• **Aim of the exercise**: Restate word for word the lines of the entries below, starting with the line that holds "execWatchdog g s" and ending with the line that holds "(.up n) (.up n)", and no others.

* * * * *

-- ==== Sys2Proof/Machine/Agenda.lean ====
section
/-! DEFINITION. An event of the agenda runs the meaning of the event of the same name. -/

namespace Sys2Proof.Machine

/-- Run an event that the device owes. -/
def runEvent (e : Event) (s : State) : Host.Outcome State Fault Refusal :=
  match e with
  | .deferredTrap g => execDeferredTrap g s
  | .yieldEnd g => execYieldEnd g s
  | .carryMessage l im j => execCarryMessage l im j s
  | .carryFetch l im j g => execCarryFetch l im j g s
  | .eventWindowReset t c => execEventWindowReset t c s
  | .loadReply x => execLoadReply x s
  | .storeAck x => execStoreAck x s
  | .homeRequest x => execHomeRequest x s
  | .wcDrain cl n => execWcDrain cl n s
  | .req n => execReq n s
  | .grant n => execGrant n s
  | .refuse n => execRefuse n s
  | .recall n => execRecall n s
  | .giveup n => execGiveup n s
  | .retSlip n => execRetSlip n s
  | .down n => execDown n s
  | .up n => execUp n s
  | .reloc n => execReloc n s
  | .hold n => execHold n s
  | .ack n => execAck n s
  | .slipResend n => execSlipResend n s
  | .invalidate n => execInvalidate n s
  | .forward n => execForward n s
  | .gone n => execGone n s
  | .writeBack n => execWriteBack n s
  | .pageRecall n => execPageRecall n s
  | .commonsResend n => execCommonsResend n s
  | .sweepMarker n => execSweepMarker n s
  | .sweepAck n => execSweepAck n s
  | .packetArrive die => execPacketArrive die s
  | .packetOld p => execPacketOld p s
  | .injectStarve die => execInjectStarve die s
  | .fabricPacket p => execFabricPacket p s
  | .creditReturn dev plane => execCreditReturn dev plane s
  | .reachLimit x => execReachLimit x s
  | .flitReceive lk q crcOk => execFlitReceive lk q crcOk s
  | .replayRequest lk q => execReplayRequest lk q s
  | .linkRetrain lk => execLinkRetrain lk s
  | .linkSettle lk sideband => execLinkSettle lk sideband s
  | .linkRetire lk => execLinkRetire lk s
  | .chunk n => execChunk n s
  | .chunkAck n => execChunkAck n s
  | .chunkRetry n => execChunkRetry n s
  | .chunkResend n => execChunkResend n s
  | .close home st => execClose home st s
  | .copyComplete c => execCopyComplete c s
  | .passGrant cl e => execPassGrant cl e s
  | .passComplete cl e => execPassComplete cl e s
  | .rampEnd cl e => execRampEnd cl e s
  | .launchEntry q => execLaunchEntry q s
  | .waitEntry q => execWaitEntry q s
  | .waitRecheck q => execWaitRecheck q s
  | .signalEntry q => execSignalEntry q s
  | .nopEntry q => execNopEntry q s
  | .qctlWrite q val => execQctlWrite q val s
  | .qtailWrite q val => execQtailWrite q val s
  | .haltClear q => execHaltClear q s
  | .ovfClear q => execOvfClear q s
  | .registerWrite page num val => execRegisterWrite page num val s
  | .phloWrite val => execPhloWrite val s
  | .phhiWrite val => execPhhiWrite val s
  | .exloWrite val => execExloWrite val s
  | .exhiWrite val => execExhiWrite val s
  | .taintClear val => execTaintClear val s
  | .taintClearDone => execTaintClearDone s
  | .kill val => execKill val s
  | .killComplete => execKillComplete s
  | .run val => execRun val s
  | .preq val => execPreq val s
  | .symcmdTake => execSymcmdTake s
  | .symcmdReturn => execSymcmdReturn s
  | .symTakeEnd => execSymTakeEnd s
  | .biasToDevice he val => execBiasToDevice he val s
  | .biasToHost he val => execBiasToHost he val s
  | .cxlHostAccess port wr pa val => execCxlHostAccess port wr pa val s
  | .ccAccess wr pa n val => execCcAccess wr pa n val s
  | .getVersion port => execGetVersion port s
  | .getCapabilities port => execGetCapabilities port s
  | .negotiateAlgorithms port asym hash => execNegotiateAlgorithms port asym hash s
  | .getDigests port => execGetDigests port s
  | .getCertificate port => execGetCertificate port s
  | .challenge port nonce => execChallenge port nonce s
  | .getMeasurements port idx => execGetMeasurements port idx s
  | .keyExchange port => execKeyExchange port s
  | .reset ok0 ok1 => execReset ok0 ok1 s
  | .powerUpWave => execPowerUpWave s
  | .powerMeter draw => execPowerMeter draw s
  | .teamStart k => execTeamStart k s
  | .regionLoad k => execRegionLoad k s
  | .loadRetry k => execLoadRetry k s
  | .teamEnd t => execTeamEnd t s
  | .launchComplete l => execLaunchComplete l s
  | .depthExchange die => execDepthExchange die s
  | .dieDepthExchange die => execDieDepthExchange die s
  | .steal cl => execSteal cl s
  | .taskAgePromote k => execTaskAgePromote k s
  | .boost l => execBoost l s
  | .budgetExceeded l => execBudgetExceeded l s
  | .budgetEnd l => execBudgetEnd l s
  | .watchdog g => execWatchdog g s
  | .borrowWaitPreempt t => execBorrowWaitPreempt t s
  | .preemption t => execPreemption t s
  | .preemptSave t => execPreemptSave t s
  | .resume t => execResume t s
  | .dividerComplete cl core => execDividerComplete cl core s
  | .computePhaseEnd cl e => execComputePhaseEnd cl e s
  | .tableWalkEnd w => execTableWalkEnd w s
  | .birspi he data => execBirspi he data s
  | .cxlHostLink port st => execCxlHostLink port st s
  | .domainStart num devs => execDomainStart num devs s
  | .uncorrectableError wh pa => execUncorrectableError wh pa s
  | .correctedError => execCorrectedError s

end Sys2Proof.Machine
end

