/-! ### Events -/

/-- The instruction of Instr that an event of the agenda stands for: the one of its name, with its arguments. -/
inductive Event.Means : Event → Instr → Prop where
  | deferredTrap (g : Nat) : Means (.deferredTrap g) (.deferredTrap g)
  | yieldEnd (g : Nat) : Means (.yieldEnd g) (.yieldEnd g)
  | carryMessage (l i j : Nat) : Means (.carryMessage l i j) (.carryMessage l i j)
  | carryFetch (l i j g : Nat) : Means (.carryFetch l i j g) (.carryFetch l i j g)
  | eventWindowReset (t c : Nat) : Means (.eventWindowReset t c) (.eventWindowReset t c)
  | loadReply (x : Nat) : Means (.loadReply x) (.loadReply x)
  | storeAck (x : Nat) : Means (.storeAck x) (.storeAck x)
  | homeRequest (x : Nat) : Means (.homeRequest x) (.homeRequest x)
  | wcDrain (cl n : Nat) : Means (.wcDrain cl n) (.wcDrain cl n)
  | req (n : Nat) : Means (.req n) (.req n)
  | grant (n : Nat) : Means (.grant n) (.grant n)
  | refuse (n : Nat) : Means (.refuse n) (.refuse n)
  | recall (n : Nat) : Means (.recall n) (.recall n)
  | giveup (n : Nat) : Means (.giveup n) (.giveup n)
  | retSlip (n : Nat) : Means (.retSlip n) (.retSlip n)
  | down (n : Nat) : Means (.down n) (.down n)
  | up (n : Nat) : Means (.up n) (.up n)
  | reloc (n : Nat) : Means (.reloc n) (.reloc n)
  | hold (n : Nat) : Means (.hold n) (.hold n)
  | ack (n : Nat) : Means (.ack n) (.ack n)
  | slipResend (n : Nat) : Means (.slipResend n) (.slipResend n)
  | invalidate (n : Nat) : Means (.invalidate n) (.invalidate n)
  | forward (n : Nat) : Means (.forward n) (.forward n)
  | gone (n : Nat) : Means (.gone n) (.gone n)
  | writeBack (n : Nat) : Means (.writeBack n) (.writeBack n)
  | pageRecall (n : Nat) : Means (.pageRecall n) (.pageRecall n)
  | commonsResend (n : Nat) : Means (.commonsResend n) (.commonsResend n)
  | sweepMarker (n : Nat) : Means (.sweepMarker n) (.sweepMarker n)
  | sweepAck (n : Nat) : Means (.sweepAck n) (.sweepAck n)
  | packetArrive (die : Nat) : Means (.packetArrive die) (.packetArrive die)
  | packetOld (p : Nat) : Means (.packetOld p) (.packetOld p)
  | injectStarve (die : Nat) : Means (.injectStarve die) (.injectStarve die)
  | fabricPacket (p : Nat) : Means (.fabricPacket p) (.fabricPacket p)
  | creditReturn (dev plane : Nat) : Means (.creditReturn dev plane) (.creditReturn dev plane)
  | reachLimit (x : Nat) : Means (.reachLimit x) (.reachLimit x)
  | flitReceive (lk q : Nat) (crcOk : Bool) : Means (.flitReceive lk q crcOk) (.flitReceive lk q crcOk)
  | replayRequest (lk q : Nat) : Means (.replayRequest lk q) (.replayRequest lk q)
  | linkRetrain (lk : Nat) : Means (.linkRetrain lk) (.linkRetrain lk)
  | linkSettle (lk : Nat) (sideband : Bool) : Means (.linkSettle lk sideband) (.linkSettle lk sideband)
  | linkRetire (lk : Nat) : Means (.linkRetire lk) (.linkRetire lk)
  | chunk (n : Nat) : Means (.chunk n) (.chunk n)
  | chunkAck (n : Nat) : Means (.chunkAck n) (.chunkAck n)
  | chunkRetry (n : Nat) : Means (.chunkRetry n) (.chunkRetry n)
  | chunkResend (n : Nat) : Means (.chunkResend n) (.chunkResend n)
  | close (home st : Nat) : Means (.close home st) (.close home st)
  | copyComplete (c : Nat) : Means (.copyComplete c) (.copyComplete c)
  | passGrant (cl e : Nat) : Means (.passGrant cl e) (.passGrant cl e)
  | passComplete (cl e : Nat) : Means (.passComplete cl e) (.passComplete cl e)
  | rampEnd (cl e : Nat) : Means (.rampEnd cl e) (.rampEnd cl e)
  | launchEntry (q : Nat) : Means (.launchEntry q) (.launchEntry q)
  | waitEntry (q : Nat) : Means (.waitEntry q) (.waitEntry q)
  | waitRecheck (q : Nat) : Means (.waitRecheck q) (.waitRecheck q)
  | signalEntry (q : Nat) : Means (.signalEntry q) (.signalEntry q)
  | nopEntry (q : Nat) : Means (.nopEntry q) (.nopEntry q)
  | qctlWrite (q val : Nat) : Means (.qctlWrite q val) (.qctlWrite q val)
  | qtailWrite (q val : Nat) : Means (.qtailWrite q val) (.qtailWrite q val)
  | haltClear (q : Nat) : Means (.haltClear q) (.haltClear q)
  | ovfClear (q : Nat) : Means (.ovfClear q) (.ovfClear q)
  | registerWrite (page num val : Nat) : Means (.registerWrite page num val) (.registerWrite page num val)
  | phloWrite (val : Nat) : Means (.phloWrite val) (.phloWrite val)
  | phhiWrite (val : Nat) : Means (.phhiWrite val) (.phhiWrite val)
  | exloWrite (val : Nat) : Means (.exloWrite val) (.exloWrite val)
  | exhiWrite (val : Nat) : Means (.exhiWrite val) (.exhiWrite val)
  | taintClear (val : Nat) : Means (.taintClear val) (.taintClear val)
  | taintClearDone : Means .taintClearDone .taintClearDone
  | kill (val : Nat) : Means (.kill val) (.kill val)
  | killComplete : Means .killComplete .killComplete
  | run (val : Nat) : Means (.run val) (.run val)
  | preq (val : Nat) : Means (.preq val) (.preq val)
  | symcmdTake : Means .symcmdTake .symcmdTake
  | symcmdReturn : Means .symcmdReturn .symcmdReturn
  | symTakeEnd : Means .symTakeEnd .symTakeEnd
  | biasToDevice (he val : Nat) : Means (.biasToDevice he val) (.biasToDevice he val)
  | biasToHost (he val : Nat) : Means (.biasToHost he val) (.biasToHost he val)
  | cxlHostAccess (port : Nat) (wr : Bool) (pa val : Nat) : Means (.cxlHostAccess port wr pa val) (.cxlHostAccess port wr pa val)
  | ccAccess (wr : Bool) (pa n val : Nat) : Means (.ccAccess wr pa n val) (.ccAccess wr pa n val)
  | getVersion (port : Nat) : Means (.getVersion port) (.getVersion port)
  | getCapabilities (port : Nat) : Means (.getCapabilities port) (.getCapabilities port)
  | negotiateAlgorithms (port asym hash : Nat) : Means (.negotiateAlgorithms port asym hash) (.negotiateAlgorithms port asym hash)
  | getDigests (port : Nat) : Means (.getDigests port) (.getDigests port)
  | getCertificate (port : Nat) : Means (.getCertificate port) (.getCertificate port)
  | challenge (port nonce : Nat) : Means (.challenge port nonce) (.challenge port nonce)
  | getMeasurements (port idx : Nat) : Means (.getMeasurements port idx) (.getMeasurements port idx)
  | keyExchange (port : Nat) : Means (.keyExchange port) (.keyExchange port)
  | reset (ok0 ok1 : Bool) : Means (.reset ok0 ok1) (.reset ok0 ok1)
  | powerUpWave : Means .powerUpWave .powerUpWave
  | powerMeter (draw : Nat) : Means (.powerMeter draw) (.powerMeter draw)
  | teamStart (k : Nat) : Means (.teamStart k) (.teamStart k)
  | regionLoad (k : Nat) : Means (.regionLoad k) (.regionLoad k)
  | loadRetry (k : Nat) : Means (.loadRetry k) (.loadRetry k)
  | teamEnd (t : Nat) : Means (.teamEnd t) (.teamEnd t)
  | launchComplete (l : Nat) : Means (.launchComplete l) (.launchComplete l)
  | depthExchange (die : Nat) : Means (.depthExchange die) (.depthExchange die)
  | dieDepthExchange (die : Nat) : Means (.dieDepthExchange die) (.dieDepthExchange die)
  | steal (cl : Nat) : Means (.steal cl) (.steal cl)
  | taskAgePromote (k : Nat) : Means (.taskAgePromote k) (.taskAgePromote k)
  | boost (l : Nat) : Means (.boost l) (.boost l)
  | budgetExceeded (l : Nat) : Means (.budgetExceeded l) (.budgetExceeded l)
  | budgetEnd (l : Nat) : Means (.budgetEnd l) (.budgetEnd l)
  | watchdog (g : Nat) : Means (.watchdog g) (.watchdog g)
  | borrowWaitPreempt (t : Nat) : Means (.borrowWaitPreempt t) (.borrowWaitPreempt t)
  | preemption (t : Nat) : Means (.preemption t) (.preemption t)
  | preemptSave (t : Nat) : Means (.preemptSave t) (.preemptSave t)
  | resume (t : Nat) : Means (.resume t) (.resume t)
  | dividerComplete (cl core : Nat) : Means (.dividerComplete cl core) (.dividerComplete cl core)
  | computePhaseEnd (cl e : Nat) : Means (.computePhaseEnd cl e) (.computePhaseEnd cl e)
  | tableWalkEnd (w : Nat) : Means (.tableWalkEnd w) (.tableWalkEnd w)
  | birspi (he : Nat) (data : List (Nat × BitVec 8)) : Means (.birspi he data) (.birspi he data)
  | cxlHostLink (port st : Nat) : Means (.cxlHostLink port st) (.cxlHostLink port st)
  | domainStart (num devs : Nat) : Means (.domainStart num devs) (.domainStart num devs)
  | uncorrectableError (where_ pa : Nat) : Means (.uncorrectableError where_ pa) (.uncorrectableError where_ pa)
  | correctedError : Means .correctedError .correctedError

end Sys2Proof.Machine
end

* * * * *

• **Problem solution**:
  | .watchdog g => execWatchdog g s
  | .borrowWaitPreempt t => execBorrowWaitPreempt t s
  | .preemption t => execPreemption t s
  | .preemptSave t => execPreemptSave t s
  | .resume t => execResume t s
  | .dividerComplete cl core => execDividerComplete cl core s
  | .computePhaseEnd cl e => execComputePhaseEnd cl e s
  | .tableWalkEnd w => execTableWalkEnd w s
  | .birspi he data => execBirspi he data s
  | .cxlHostLink port st => execCxlHostLink port st s
  | .domainStart num devs => execDomainStart num devs s
  | .uncorrectableError wh pa => execUncorrectableError wh pa s
  | .correctedError => execCorrectedError s

end Sys2Proof.Machine
end

/-! ### Events -/

/-- The instruction of Instr that an event of the agenda stands for: the one of its name, with its arguments. -/
inductive Event.Means : Event → Instr → Prop where
  | deferredTrap (g : Nat) : Means (.deferredTrap g) (.deferredTrap g)
  | yieldEnd (g : Nat) : Means (.yieldEnd g) (.yieldEnd g)
  | carryMessage (l i j : Nat) : Means (.carryMessage l i j) (.carryMessage l i j)
  | carryFetch (l i j g : Nat) : Means (.carryFetch l i j g) (.carryFetch l i j g)
  | eventWindowReset (t c : Nat) : Means (.eventWindowReset t c) (.eventWindowReset t c)
  | loadReply (x : Nat) : Means (.loadReply x) (.loadReply x)
  | storeAck (x : Nat) : Means (.storeAck x) (.storeAck x)
  | homeRequest (x : Nat) : Means (.homeRequest x) (.homeRequest x)
  | wcDrain (cl n : Nat) : Means (.wcDrain cl n) (.wcDrain cl n)
  | req (n : Nat) : Means (.req n) (.req n)
  | grant (n : Nat) : Means (.grant n) (.grant n)
  | refuse (n : Nat) : Means (.refuse n) (.refuse n)
  | recall (n : Nat) : Means (.recall n) (.recall n)
  | giveup (n : Nat) : Means (.giveup n) (.giveup n)
  | retSlip (n : Nat) : Means (.retSlip n) (.retSlip n)
  | down (n : Nat) : Means (.down n) (.down n)
  | up (n : Nat) : Means (.up n) (.up n)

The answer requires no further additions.